Bajo Asdrúbal, Roma comenzó de nuevo a intuir el peligro potencial de una pronta recuperación de Cartago gracias a los excelentes beneficios que obtenía de la Península Ibérica. Y, para frenar una mayor expansión, Roma y Cartago sellaron el tratado del Ebro en el 226 a. C., en que se fijaba este río como límite de la posible expansión cartaginesa. Roma cumplía además con el compromiso de proteger los intereses de las ciudades griegas aliadas, Marsella y Ampurias.
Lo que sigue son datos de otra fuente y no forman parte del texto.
-- ==== Sys2Proof/Machine/Ops.lean ====
section
/-! DEFINITION. The named operations on the state: one write per register, `emit`, the shared wait, the reset edge, the
environment's move between two steps, and the fetch. There is no trap entry and no trap return to share (R169, R170): the only
transfer outside the phase graph is the reset edge. -/

namespace Sys2Proof.Machine

/-- `raw <- v` (R20). -/
def State.setRaw (s : State) (v : Byte) : State := { s with raw := v }

/-- `prev <- v` (R21). -/
def State.setPrev (s : State) (v : Byte) : State := { s with prev := v }

/-- `tx <- v` (R22). -/
def State.setTx (s : State) (v : Byte) : State := { s with tx := v }

/-- `mask <- v` (R23). -/
def State.setMask (s : State) (v : Byte) : State := { s with mask := v }

/-- `bitcnt <- v` (R27). -/
def State.setBitcnt (s : State) (v : BitVec 3) : State := { s with bitcnt := v }

/-- `changed <- v` (R28). -/
def State.setChanged (s : State) (v : Bool) : State := { s with changed := v }

/-- `timer <- v` (R29). -/
def State.setTimer (s : State) (v : Config.TimerValue) : State := { s with timer := v }

/-- `load_n <- v` (R30). -/
def State.setLoadN (s : State) (v : Bool) : State := { s with loadN := v }

/-- `sck <- v` (R31). -/
def State.setSck (s : State) (v : Bool) : State := { s with sck := v }

/-- `aux <- v` (R32). -/
def State.setAux (s : State) (v : Bool) : State := { s with aux := v }

/-- `melody_req <- v` (R33). -/
def State.setMelodyReq (s : State) (v : Bool) : State := { s with melodyReq := v }

/-- `phase <- p` (R9, R26). -/
def State.goto (s : State) (p : PhaseCode) : State := { s with phase := p }

/-- `emit e`: the step puts one event on the event channel (R9, R134). -/
def State.emit (s : State) (e : Event) : State := { s with events := s.events ++ [e] }

/-- `emit e` where a condition holds, and nothing where it does not. -/
def State.emitIf (s : State) (b : Bool) (e : Event) : State := if b then s.emit e else s

/-- What the four waiting phases do (R29): leave for `p` when `timer` reads 0, else count it down and stay. -/
def State.waitThen (s : State) (p : PhaseCode) : State :=
  if s.timer = 0#Config.timerWidth then s.goto p else s.setTimer (s.timer - 1#Config.timerWidth)

/-- A clock edge with `rst` = 1, whatever the phase (R36, R180): the six specified registers take their reset values, the six
others become free values, no phase executes and no event is emitted. -/
def State.resetEdge (s : State) : State :=
  { s with
    raw := Config.freeRaw s.tick
    prev := sentinel
    tx := Config.freeTx s.tick
    mask := Config.freeMask s.tick
    phase := Phase.banner
    bitcnt := Config.freeBitcnt s.tick
    changed := Config.freeChanged s.tick
    timer := Config.freeTimer s.tick
    loadN := true
    sck := false
    aux := false
    melodyReq := false }

/-- The input levels of a step that the stimulus does not give: free values (R11). -/
def freeInputs (n : Nat) : Inputs :=
  { rst := Config.freeRst n, serIn := Config.freeSerIn n, melodyDone := Config.freeMelodyDone n }

/-- The environment's move after a clock edge: the input ports take the levels of the next step, and a bench's event word,
which stands for one step, is gone. -/
def State.advance (s : State) : State :=
  match s.stimulus with
  | i :: rest => { s with inputs := i, stimulus := rest, tick := s.tick + 1, benchWord := none }
  | [] => { s with inputs := freeInputs s.tick, tick := s.tick + 1, benchWord := none }

/-- What the next step with `rst` = 0 runs: the phase `phase` names (R36), or, in a bench step, the event word on the channel. -/
def State.fetch (s : State) : Except Reject Instr :=
  match s.benchWord with
  | none => .ok (decodePhase s.phase)
  | some w => decodeEvent w

/-- Put an instruction's bits where the next step finds them: a phase's in `phase`, an event word's on the event channel, with
`rst` = 0 so that the step runs it. -/
def State.placeWord (s : State) (nbits w : Nat) : State :=
  let t := { s with inputs := { s.inputs with rst := false } }
  if nbits ≤ 8 then { t with phase := BitVec.ofNat 4 w, benchWord := none }
  else { t with benchWord := some (BitVec.ofNat 16 w) }

end Sys2Proof.Machine
end

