/-- The registers that are no part of `Alike` do not matter to the reset edge. -/
theorem matched_resetEdge {s t : State} (h : s.Alike t) : Matched s.resetEdge.advance t.resetEdge.advance := by
  refine matched_of_alike ?_ (.inl (by simp))
  constructor <;> simp [h.events, h.stimulus, h.tick]

namespace Matched

variable {s t : State} (h : Matched s t)

include h

theorem raw_eq (hp : s.phase ∈ sampleCodes) : s.raw = t.raw := by
  refine BitVec.eq_of_getLsbD_eq fun k hk => h.raw k ?_
  have hnot : s.phase ≠ 0x4#4 ∧ s.phase ≠ 0x5#4 := by
    constructor <;> intro hp' <;> simp [hp', sampleCodes, sideEffectCodes] at hp
  rwa [sampledBits, if_neg hnot.1, if_neg hnot.2, if_pos hp]

/-- The same phase is due in both, so both steps do the same to different states. -/
theorem afterPhase_eq : t.afterPhase = (phaseFields t (decodePhase s.phase)).advance := by
  rw [State.afterPhase_eq, h.alike.phase]

theorem afterPhase_phase : s.afterPhase.phase = t.afterPhase.phase := by
  rw [h.afterPhase_eq, State.afterPhase_eq, State.advance_phase, State.advance_phase]
  refine phaseFields_phase_congr h.alike.phase h.alike.inputs (fun hw => ?_) (fun hi => ?_) (fun hi => ?_)
  · obtain ⟨p, T, hload⟩ := exists_loads_of_isWaiting hw
    exact h.timer p _ T hload rfl
  · exact h.bitcnt (.inr (by simpa using hi))
  · exact h.scan (by simpa using hi)

theorem afterPhase_alike : s.afterPhase.Alike t.afterPhase := by
  obtain ⟨hphase, hprev, hloadN, hsck, haux, hreq, hevents, hinputs, hstimulus, htick, -⟩ := h.alike
  have hprev' : s.afterPhase.prev = t.afterPhase.prev := by
    simp only [State.afterPhase, State.advance_prev, phaseResult_prev, ← hphase, hprev, decodePhase_eq_store_iff]
    split_ifs with hstore
    · exact h.raw_eq (by simp [hstore, sampleCodes])
    · rfl
  have hevents' : s.afterPhase.events = t.afterPhase.events := by
    have hevent : phaseEvent s (decodePhase s.phase) = phaseEvent t (decodePhase s.phase) :=
      phaseEvent_congr hprev (fun hi => h.raw_eq (by rcases hi with hi | hi <;> simp_all [sampleCodes]))
        (fun hi => (h.scan (by simpa using hi)).1)
    simp only [State.afterPhase, State.advance_events, phaseResult_events, ← hphase, hevents, hevent]
  exact {
    phase := h.afterPhase_phase
    prev := hprev'
    loadN := by simp only [State.afterPhase, State.advance_loadN, phaseResult_loadN, hphase, hloadN]
    sck := by simp only [State.afterPhase, State.advance_sck, phaseResult_sck, hphase, hsck]
    aux := by simp only [State.afterPhase, State.advance_aux, phaseResult_aux, hphase, haux]
    melodyReq := by
      simp only [State.afterPhase, State.advance_melodyReq, phaseResult_melodyReq, hphase, hreq, hinputs]
    events := hevents'
    inputs := by simp [State.afterPhase, hstimulus, htick]
    stimulus := by simp [State.afterPhase, hstimulus]
    tick := by simp [State.afterPhase, htick]
    benchWord := by simp [State.afterPhase] }

theorem afterPhase_timer {p q : PhaseCode} {T : Config.TimerValue} (hload : Loads p q T)
    (hq : s.afterPhase.phase = q) : s.afterPhase.timer = t.afterPhase.timer := by
  have hphase := h.alike.phase
  obtain hp | hp : s.phase = p ∨ s.phase = q := hload.into_wait _ (afterPhase_mem_phaseGraph s) hq
  · rw [hload.timer_of_load hp, hload.timer_of_load (hphase.symm.trans hp)]
  · rw [hload.timer_of_wait hp, hload.timer_of_wait (hphase.symm.trans hp), h.timer p q T hload hp]

theorem afterPhase_bitcnt (h45 : s.afterPhase.phase = 0x4#4 ∨ s.afterPhase.phase = 0x5#4) :
    s.afterPhase.bitcnt = t.afterPhase.bitcnt := by
  have hfrom : s.phase = 0x3#4 ∨ s.phase = 0x4#4 ∨ s.phase = 0x5#4 :=
    phaseGraph_into_exchange _ (afterPhase_mem_phaseGraph s) h45
  rw [h.afterPhase_eq, State.afterPhase_eq]
  obtain hp | hp | hp := hfrom
  · simp [hp, phaseFields]
  · simp [hp, phaseFields, h.bitcnt (.inl hp)]
  · simp [hp, phaseFields, h.bitcnt (.inr hp)]

theorem afterPhase_scan (h7 : s.afterPhase.phase = 0x7#4) :
    s.afterPhase.mask = t.afterPhase.mask ∧ s.afterPhase.changed = t.afterPhase.changed := by
  have hfrom : s.phase = 0x6#4 ∨ s.phase = 0x7#4 := phaseGraph_into_scan _ (afterPhase_mem_phaseGraph s) h7
  rw [h.afterPhase_eq, State.afterPhase_eq]
  obtain hp | hp := hfrom
  · simp [hp, phaseFields, h.raw_eq (by simp [hp, sampleCodes]), h.alike.prev]
  · simp [hp, phaseFields, h.scan hp]

end Matched

/-- Outside the exchange no step adds a sampled bit. -/
theorem sampledBits_afterPhase_le {s : State} (h4 : s.phase ≠ 0x4#4) (h5 : s.phase ≠ 0x5#4) :
    sampledBits s.afterPhase ≤ sampledBits s := by
  have hedge := afterPhase_mem_phaseGraph s
  rw [sampledBits]
  split_ifs with hsample hadvance hholds
  · obtain hp | hp | hp : s.phase = 0x3#4 ∨ s.phase = 0x4#4 ∨ s.phase = 0x5#4 :=
      phaseGraph_into_exchange _ hedge (.inl hsample)
    · simp [State.afterPhase_eq, hp, phaseFields]
    · exact absurd hp h4
    · exact absurd hp h5
  · exact absurd ((phaseGraph_into_shiftAdvance _ hedge).1 hadvance) h4
  · obtain hp | hp : s.phase = 0x5#4 ∨ s.phase ∈ sampleCodes := phaseGraph_into_sampleCodes _ hedge hholds
    · exact absurd hp h5
    · rw [sampledBits, if_neg h4, if_neg h5, if_pos hp]
  · exact Nat.zero_le _

/-- `SHIFT_SAMPLE` adds one sampled bit. -/
theorem sampledBits_shiftSample {s : State} (hp : s.phase = 0x4#4) : sampledBits s.afterPhase = s.bitcnt.toNat + 1 := by
  simp [sampledBits, State.afterPhase_eq, hp, phaseFields]
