-- ==== Sys2Proof/Config.lean ====
section
/-! DEFINITION. What is fixed for one machine (the record `Cfg` of 00_scope.md R5) and the free values:
what the spec leaves open, as constants without a body. -/

namespace Sys2Proof

/-- `T_EDGE` of the default configuration (R5, R231, D17): the least time between two consecutive line events. The
spec gives it no value. -/
opaque Config.tEdge : Nat

/-- The configuration record `Cfg` (00_scope.md R5). Every field is a parameter that a claim may quantify
over: `State` carries the record, and no step changes it. No rule reads `T_EDGE` (R231, U12); the bit positions of R91 to
R93 hold only for one value of `W_INT` and of `W_CMD`, which an admissible configuration has (log 21). -/
structure Cfg where
  addrSecond  : Byte
  addrMinute  : Byte
  addrHour    : Byte
  addrDay     : Byte
  addrMonth   : Byte
  addrWeekday : Byte
  addrYear    : Byte
  addrWp      : Byte
  addrCtrl    : Byte
  addrRam     : Byte
  ramStride   : Nat
  ramCells    : Nat
  readOffset  : Nat
  wpOff       : Byte
  wpOn        : Byte
  chBit       : Fin 8
  mSecond     : Nat
  mMinute     : Nat
  mHour       : Nat
  mDay        : Nat
  mMonth      : Nat
  mWeekday    : Nat
  mYear       : Nat
  yearBase    : Nat
  tEdge       : Nat
  lineFaults  : Bool
  wInt        : Nat
  wCmd        : Nat
  deriving DecidableEq, Repr

/-- The defaults of R5. The ten addresses are general knowledge and no fact about a chip (PRESUMED,
decision D8, log 1); `RAM_STRIDE` is decision D9, `W_INT` D4, `W_CMD` D2. -/
def Cfg.default : Cfg where
  addrSecond  := 0x80
  addrMinute  := 0x82
  addrHour    := 0x84
  addrDay     := 0x86
  addrMonth   := 0x88
  addrWeekday := 0x8A
  addrYear    := 0x8C
  addrWp      := 0x8E
  addrCtrl    := 0x90
  addrRam     := 0xC0
  ramStride   := 2
  ramCells    := 31
  readOffset  := 1
  wpOff       := 0x00
  wpOn        := 0x80
  chBit       := 7
  mSecond     := 60
  mMinute     := 60
  mHour       := 24
  mDay        := 32
  mMonth      := 13
  mWeekday    := 7
  mYear       := 100
  yearBase    := 2000
  tEdge       := Config.tEdge
  lineFaults  := false
  wInt        := 16
  wCmd        := 128

/-- Which observation of an undriven wire is made at a line event (10_state.md R22: each is a fresh draw).
`sample`: the controller's `GET(DIO)`; `chip`: the peripheral's sample of `DIO` at a rising clock edge;
`before` and `after`: the level of the event's own line as the peripheral sees it before and after the
event; `select`: the level of `CS` that the peripheral sees at a clock edge. -/
inductive Observation where
  | sample | chip | before | after | select
  deriving DecidableEq, Repr

/-- Free value (R22, D18, U7): the level seen on a wire nobody drives, by the observation made and the
number of the line event it is made at. -/
opaque Config.floatLevel : Observation → Nat → Bool

/-- Free value (R22, C11, D18): the one unknown level an output without a level holds from its `DIR(L,out)`
event on, by the number of that event. -/
opaque Config.heldLevel : Nat → Bool

/-- Free value (R230, U13): what the peripheral samples on `DIO` when both sides drive it, by the number of
the event. -/
opaque Config.contendedLevel : Nat → Bool

/-- Free value (R37, U9): what a peripheral register that no write frame has reached holds, by its write
address. -/
opaque Config.powerUp : Nat → Byte

/-- Free value (R69, U4): the byte a read frame at an unmapped address presents, by the number of the event
at which the peripheral latches it. -/
opaque Config.unmappedByte : Nat → Byte

/-- Free value (R74, D27): what a running chip has made of a calendar register when a frame begins, by the
number of the event and the place of the field in the calendar snapshot. -/
opaque Config.tickByte : Nat → Nat → Byte

/-- Free value (R193, D16): whether the line event of this number fails, when `LINE_FAULTS` is true. -/
opaque Config.lineFails : Nat → Bool

/-- Free value (R67: no rule is given for a `CS` edge while `CLK` is high): how many rising edges the
peripheral counts as seen after such an edge, by the number of the event. -/
opaque Config.strayCount : Nat → Nat

/-- Free value (R67, as `strayCount`): the three bytes `ab`, `db`, `ob` after such an edge. -/
opaque Config.strayByte : Nat → Nat → Byte

/-- Free value (R67, as `strayCount`): what the peripheral drives after such an edge. -/
opaque Config.strayDrive : Nat → Option Bool

/-- Free value (R37: unspecified after reset, "a draw, never 0"; log 2): `sh` after a reset, by the number of
line events before it. -/
opaque Config.resetSh : Nat → Byte

/-- Free value (R37, as `resetSh`): `acc` after a reset. -/
opaque Config.resetAcc : Nat → Byte

/-- Free value (R37, as `resetSh`): `i` after a reset. -/
opaque Config.resetIndex : Nat → Fin 8

/-- Free value (R37, as `resetSh`): `t` after a reset. -/
opaque Config.resetT : Nat → Byte

/-- Free value (R37, as `resetSh`): `C` after a reset. -/
opaque Config.resetCommand : Nat → Command

end Sys2Proof
end

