-- ==== Sys2Proof/Syntax.lean ====
section
/-! DEFINITION. The operations: one constructor for each of the 28 rows of spec/opcode_table.json
(30_encoding.md R95), with the operands their formats free (R92, R94). -/

namespace Sys2Proof

/-- The operations (30_encoding.md R95). Operands are exactly as wide as the fields of the command word, so
that every operand value of a constructor is legal (R96: "no operand value is illegal") and none outside the
field can be written (U18). -/
inductive Instr where
  /-- `INIT` -/
  | init
  /-- `WRITE_BYTE b` -/
  | writeByte (b : Byte)
  /-- `READ_BYTE` -/
  | readByte
  /-- `GET_REG addr` -/
  | getReg (addr : Byte)
  /-- `SET_REG addr, b` -/
  | setReg (addr : Byte) (b : Byte)
  /-- `WP_WRITE addr, b` -/
  | wpWrite (addr : Byte) (b : Byte)
  /-- `START` -/
  | start
  /-- `STOP` -/
  | stop
  /-- `DEC2BCD n` -/
  | dec2bcd (n : Byte)
  /-- `BCD2DEC n` -/
  | bcd2dec (n : Byte)
  /-- `GET_SECOND` -/
  | getSecond
  /-- `GET_MINUTE` -/
  | getMinute
  /-- `GET_HOUR` -/
  | getHour
  /-- `GET_DAY` -/
  | getDay
  /-- `GET_MONTH` -/
  | getMonth
  /-- `GET_WEEKDAY` -/
  | getWeekday
  /-- `GET_YEAR` -/
  | getYear
  /-- `GET_DATETIME` -/
  | getDatetime
  /-- `SET_SECOND v` -/
  | setSecond (v : Word16)
  /-- `SET_MINUTE v` -/
  | setMinute (v : Word16)
  /-- `SET_HOUR v` -/
  | setHour (v : Word16)
  /-- `SET_DAY v` -/
  | setDay (v : Word16)
  /-- `SET_MONTH v` -/
  | setMonth (v : Word16)
  /-- `SET_WEEKDAY v` -/
  | setWeekday (v : Word16)
  /-- `SET_YEAR v` -/
  | setYear (v : Word16)
  /-- `SET_DATETIME t0, …, t6`: year, month, day, weekday, hour, minute, second (R55 (c), R91) -/
  | setDatetime (y mo d wd h mi s : Word16)
  /-- `READ_RAM idx` -/
  | readRam (idx : Word16)
  /-- `WRITE_RAM idx, b` -/
  | writeRam (idx : Word16) (b : Byte)
  deriving DecidableEq, Repr

/-- The seven calendar fields (10_state.md R31, R32). -/
inductive Field where
  | second | minute | hour | day | month | weekday | year
  deriving DecidableEq, Repr

/-- The peripheral's registers (10_state.md R30). -/
inductive Reg where
  /-- `SECOND` … `YEAR` -/
  | field (f : Field)
  /-- `WP` -/
  | wp
  /-- `CTRL` -/
  | ctrl
  /-- `RAM[k]` -/
  | ram (k : Nat)
  deriving DecidableEq, Repr

/-- The operand formats (30_encoding.md R92). -/
inductive Format where
  | n | b | r | rb | v | vb | t
  deriving DecidableEq, Repr

end Sys2Proof
end

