-- ==== Sys2Proof/Machine/Flags.lean ====
section
/-! DEFINITION. The hardware has no flags (10_state.md R28). What stands in their place: the status of a response
(R93, R191), and the two control bits a program cares about, clock-halt and write protection, which are bits of
the peripheral's registers (R28, R31, R33). -/

namespace Sys2Proof.Machine

/-- The code of a status (R191). -/
def Status.code : Status → BitVec 2
  | .ok => 0
  | .illegal => 1
  | .lineFault => 2

/-- The response word, 114 bits: status in 113:112, value in 111:0 (R93). -/
def Rsp.word (r : Rsp) : BitVec 114 := r.status.code ++ r.value

/-- The mask of the clock-halt bit `CH_BIT` of the seconds register (R5, R31). -/
def chMask (c : Cfg) : Byte := 1#8 <<< c.chBit.val

/-- The byte `START` writes back: the clock-halt bit cleared (R133; `t & 0x7F` at the default `CH_BIT`). -/
def startByte (c : Cfg) (t : Byte) : Byte := t &&& ~~~(chMask c)

/-- The byte `STOP` writes back: the clock-halt bit set (R134; `t | 0x80` at the default `CH_BIT`). -/
def stopByte (c : Cfg) (t : Byte) : Byte := t ||| chMask c

/-- `CH` of a seconds byte: true while the oscillator is halted (R31, R74). -/
def clockHalted (c : Cfg) (b : Byte) : Bool := b.getLsbD c.chBit.val

/-- Whether a content of `WP` protects: bit 7 (R70, D19). -/
def protects (b : Byte) : Bool := b.getLsbD 7

end Sys2Proof.Machine
end

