-- ==== Sys2Proof/Machine/Ops.lean ====
section
/-! DEFINITION. The named operations over the register store, the lines, the peripheral and the sequencer. An
operation of the controller is a list of micro-operations, one for each of its line events (00_scope.md R8,
10_state.md R27); `operate` runs it from the acceptance of its command to its response. -/

namespace Sys2Proof.Machine

/-! ### The register store (20_memory.md R50, R66) -/

/-- The byte listed for an address, if one is. -/
def Memory.read : Memory → Nat → Option Byte
  | [], _ => none
  | (k, v) :: m, a => if a = k then some v else Memory.read m a

/-- List `b` for address `a`, in rising order. -/
def Memory.write : Memory → Nat → Byte → Memory
  | [], a, b => [(a, b)]
  | (k, v) :: m, a, b =>
    if a < k then (a, b) :: (k, v) :: m
    else if a = k then (a, b) :: m
    else (k, v) :: Memory.write m a b

/-- Every address listed is above `lo`, and the list rises strictly. -/
def Memory.risesFrom : Nat → Memory → Bool
  | _, [] => true
  | lo, (k, _) :: m => decide (lo ≤ k) && Memory.risesFrom (k + 1) m

/-- The canonical form: addresses strictly rising. An address that is not listed reads as no byte, which no entry
can equal. -/
def Memory.wf (m : Memory) : Bool := Memory.risesFrom 0 m

/-- `cell[X]` (R66): what is listed for the register, else what it held at power-up (R37, U9). -/
def Chip.cell (c : Cfg) (p : Chip) (r : Reg) : Byte :=
  (Memory.read p.cells (regAddr c r).toNat).getD (Config.powerUp (regAddr c r).toNat)

/-- `cell[X] <- b`. -/
def Chip.setCell (c : Cfg) (r : Reg) (b : Byte) (p : Chip) : Chip :=
  { p with cells := Memory.write p.cells (regAddr c r).toNat b }

/-! ### The peripheral (20_memory.md R67 to R74) -/

/-- `x[k] <- b` on a byte. -/
def setBit (x : Byte) (k : Nat) (b : Bool) : Byte :=
  (x &&& ~~~(1#8 <<< k)) ||| ((BitVec.ofBool b).setWidth 8 <<< k)

/-- `Commit(a, b)` (R70): the write gate (R59) stands before every register but `WP`. -/
def Chip.commit (c : Cfg) (a b : Byte) (p : Chip) : Chip :=
  match decodeAddr c a with
  | none => p
  | some .wp => p.setCell c .wp b
  | some r => if protects (p.cell c .wp) then p else p.setCell c r b

/-- The byte a read frame presents (R69); an unmapped address gives a free byte (U4). -/
def Chip.fetch (c : Cfg) (ev : Nat) (p : Chip) : Byte :=
  match decodeAddr c p.ab with
  | some r => p.cell c r
  | none => Config.unmappedByte ev

/-- A rising clock edge while `CS` is high (R68); `dio` is the level seen on `DIO`. -/
def Chip.clkRise (c : Cfg) (dio : Bool) (p : Chip) : Chip :=
  if p.n < 8 then { p with ab := setBit p.ab p.n dio, n := p.n + 1 }
  else if p.n < 16 then
    if isReadAddr p.ab then { p with n := p.n + 1 }
    else
      let q : Chip := { p with db := setBit p.db (p.n - 8) dio, n := p.n + 1 }
      if q.n = 16 then q.commit c q.ab q.db else q
  else p

/-- A falling clock edge while `CS` is high (R69). -/
def Chip.clkFall (c : Cfg) (ev : Nat) (p : Chip) : Chip :=
  if isReadAddr p.ab then
    if p.n = 8 then { p with ob := p.fetch c ev, drv := some ((p.fetch c ev).getLsbD 0) }
    else if 9 ≤ p.n ∧ p.n ≤ 15 then { p with drv := some (p.ob.getLsbD (p.n - 8)) }
    else if p.n = 16 then { p with drv := none }
    else p
  else p

/-- The seven calendar fields in the order of the calendar snapshot (R55 (c)). -/
def snapshotOrder : List Field := [.year, .month, .day, .weekday, .hour, .minute, .second]

/-- The calendar registers take free values (R74). -/
def Chip.tick (c : Cfg) (ev : Nat) (p : Chip) : Chip :=
  snapshotOrder.foldl
    (fun q f => q.setCell c (.field f) (Config.tickByte ev (snapshotOrder.idxOf f))) p

/-- What a ticking chip has done since its last frame: nothing while its oscillator is halted (R74). -/
def Chip.sinceLastFrame (c : Cfg) (ev : Nat) (p : Chip) : Chip :=
  match p.kind with
  | .ticking => if clockHalted c (p.cell c (.field .second)) then p else p.tick c ev
  | _ => p

/-- A rising edge of `CS` (R67). With `CLK` not low no rule is given, and the frame state is free. -/
def Chip.csRise (c : Cfg) (ev : Nat) (clkLow : Bool) (p : Chip) : Chip :=
  let q := p.sinceLastFrame c ev
  if clkLow then { q with n := 0, ab := 0, db := 0, drv := none }
  else { q with n := Config.strayCount ev % 17, ab := Config.strayByte ev 0, db := Config.strayByte ev 1,
                ob := Config.strayByte ev 2, drv := Config.strayDrive ev }

/-- `CS` goes low (R67, U17): the frame ends, an unfinished write frame is discarded, and nothing is driven
while `CS` is low (R72). `n` is kept until `CS` rises again, as R67 and R75 (c) say; R36 (c) has it reset here (DEDUCED,
log 32). -/
def Chip.csFall (p : Chip) : Chip := { p with drv := none }

/-! ### The lines (10_state.md R20 to R22) -/

/-- The handle of a line. -/
def State.pin (s : State) : Line → Pin
  | .clk => s.clk
  | .dio => s.dio
  | .cs => s.cs

/-- Replace the handle of a line. -/
def State.setPin (s : State) (l : Line) (p : Pin) : State :=
  match l with
  | .clk => { s with clk := p }
  | .dio => { s with dio := p }
  | .cs => { s with cs := p }

/-- `DIR(L, d)` on a handle (R20, R22): an output stays as it is under `out`; a line that becomes an output holds
one unknown level until its first `SET`; an input has no level. -/
def Pin.turn (p : Pin) (d : Dir) (ev : Nat) : Pin :=
  match d with
  | .out => if p.dir = .out then p else { dir := .out, lvl := .unset, held := Config.heldLevel ev }
  | .inp => { dir := .inp, lvl := .unset, held := false }
  | .unset => Pin.floating
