-- ==== Sys2Proof/Machine/Transport.lean ====
section
/-! DEFINITION. The byte transport, WRITE_BYTE and READ_BYTE (40_byte_transport.md). -/

namespace Sys2Proof.Machine

/-- The line events of `WRITE_BYTE b` (R121). -/
def writeByteOps (b : Byte) : List Micro :=
  shiftOut (.lit b)

/-- The result of `WRITE_BYTE b`. -/
def writeByteResult : State → Payload := noResult

/-- `WRITE_BYTE b` (R121). -/
def execWriteByte (b : Byte) (s : State) : Host.Outcome State Fault Refusal :=
  operate true (encode (.writeByte b)) (writeByteOps b) writeByteResult s

/-- The line events of `READ_BYTE` (R122). -/
def readByteOps : List Micro :=
  shiftIn

/-- The result of `READ_BYTE`. -/
def readByteResult : State → Payload := accResult

/-- `READ_BYTE` (R122). -/
def execReadByte (s : State) : Host.Outcome State Fault Refusal :=
  operate true (encode .readByte) readByteOps readByteResult s

end Sys2Proof.Machine
end

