/-! ### Reset -/

@[simp] theorem State.resetNow_cfg (s : State) : s.resetNow.cfg = s.cfg := by simp [State.resetNow]
@[simp] theorem State.resetNow_cmd (s : State) : s.resetNow.cmd = s.cmd := by simp [State.resetNow]
@[simp] theorem State.resetNow_dioIn (s : State) : s.resetNow.dioIn = s.dioIn := by simp [State.resetNow]
@[simp] theorem State.resetNow_lineFail (s : State) : s.resetNow.lineFail = s.lineFail := by simp [State.resetNow]
@[simp] theorem State.resetNow_script (s : State) : s.resetNow.script = s.script := by simp [State.resetNow]
@[simp] theorem State.resetNow_journal (s : State) : s.resetNow.journal = s.journal := by simp [State.resetNow]
@[simp] theorem State.resetNow_stepping (s : State) : s.resetNow.stepping = s.stepping := by simp [State.resetNow]

end Sys2Proof.Machine
end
Cuando se firma el tratado del Ebro, Cartago ya estaba libre de la deuda contraída con Roma a raíz de la I Guerra Púnica y la posición económica y militar del Estado cartaginés era de nuevo fuerte. A su vez, Roma no estaba en condiciones de ser más exigente ante la necesidad de atender a dos frentes de guerra muy complejos: el del Ilírico, en el que se resolvía el control del Adriático, la supresión de los piratas del mismo y la penetración inicial en el mundo griego; los conflictos se inician en las costas ilíricas en el 240 a. C. y Roma no logra dominar la situación hasta veinte años más tarde. Por otra parte, el ejército romano tuvo que emplearse a fondo en la Italia del norte desde que, a partir del 236 a. C., penetraron nuevos contingentes de pueblos célticos, ante todo de belgas. Hasta el 223 a. C. no se consigue la neutralidad plena de los boyos y la alianza incondicional con los vénetos y cenomanos y, hasta el 222 a. C, no se produjo la capitulación de los pueblos más belicosos, los insubros. Se entiende así que Roma, en medio de tales tensiones, se viera condicionada para firmar el tratado del Ebro, que no le resultaba nada ventajoso. Unos años más tarde, los saguntinos acuden a Roma en búsqueda de una alianza análoga a la que tenían las colonias griegas: Roma firmó un pacto con Sagunto en torno al 221/220 a. C. sin atender rigurosamente al tratado del Ebro.
Cuando los historiadores filorromanos tengan que explicar que las operaciones militares tienen el casus belli en la toma de Sagunto por Aníbal, se encuentran en una situación apurada para justificar la respuesta de Roma. El supuesto error de Polibio que sitúa Sagunto al norte del Ebro o interpretaciones modernas como la de Carcopino proponiendo que con el nombre de río Iberus se quería aludir al Júcar no son más que artificios para justificar la inocencia de Roma. Parece que, al fin, se va imponiendo el razonamiento de Picard y otros en el sentido de entender que tanto el Estado romano como el cartaginés hacían un juego político semejante y que ambos eran conscientes de que no había espacio político y económico para dos grandes potencias en el occidente del Mediterráneo: uno de los dos debía conseguir la posición hegemónica.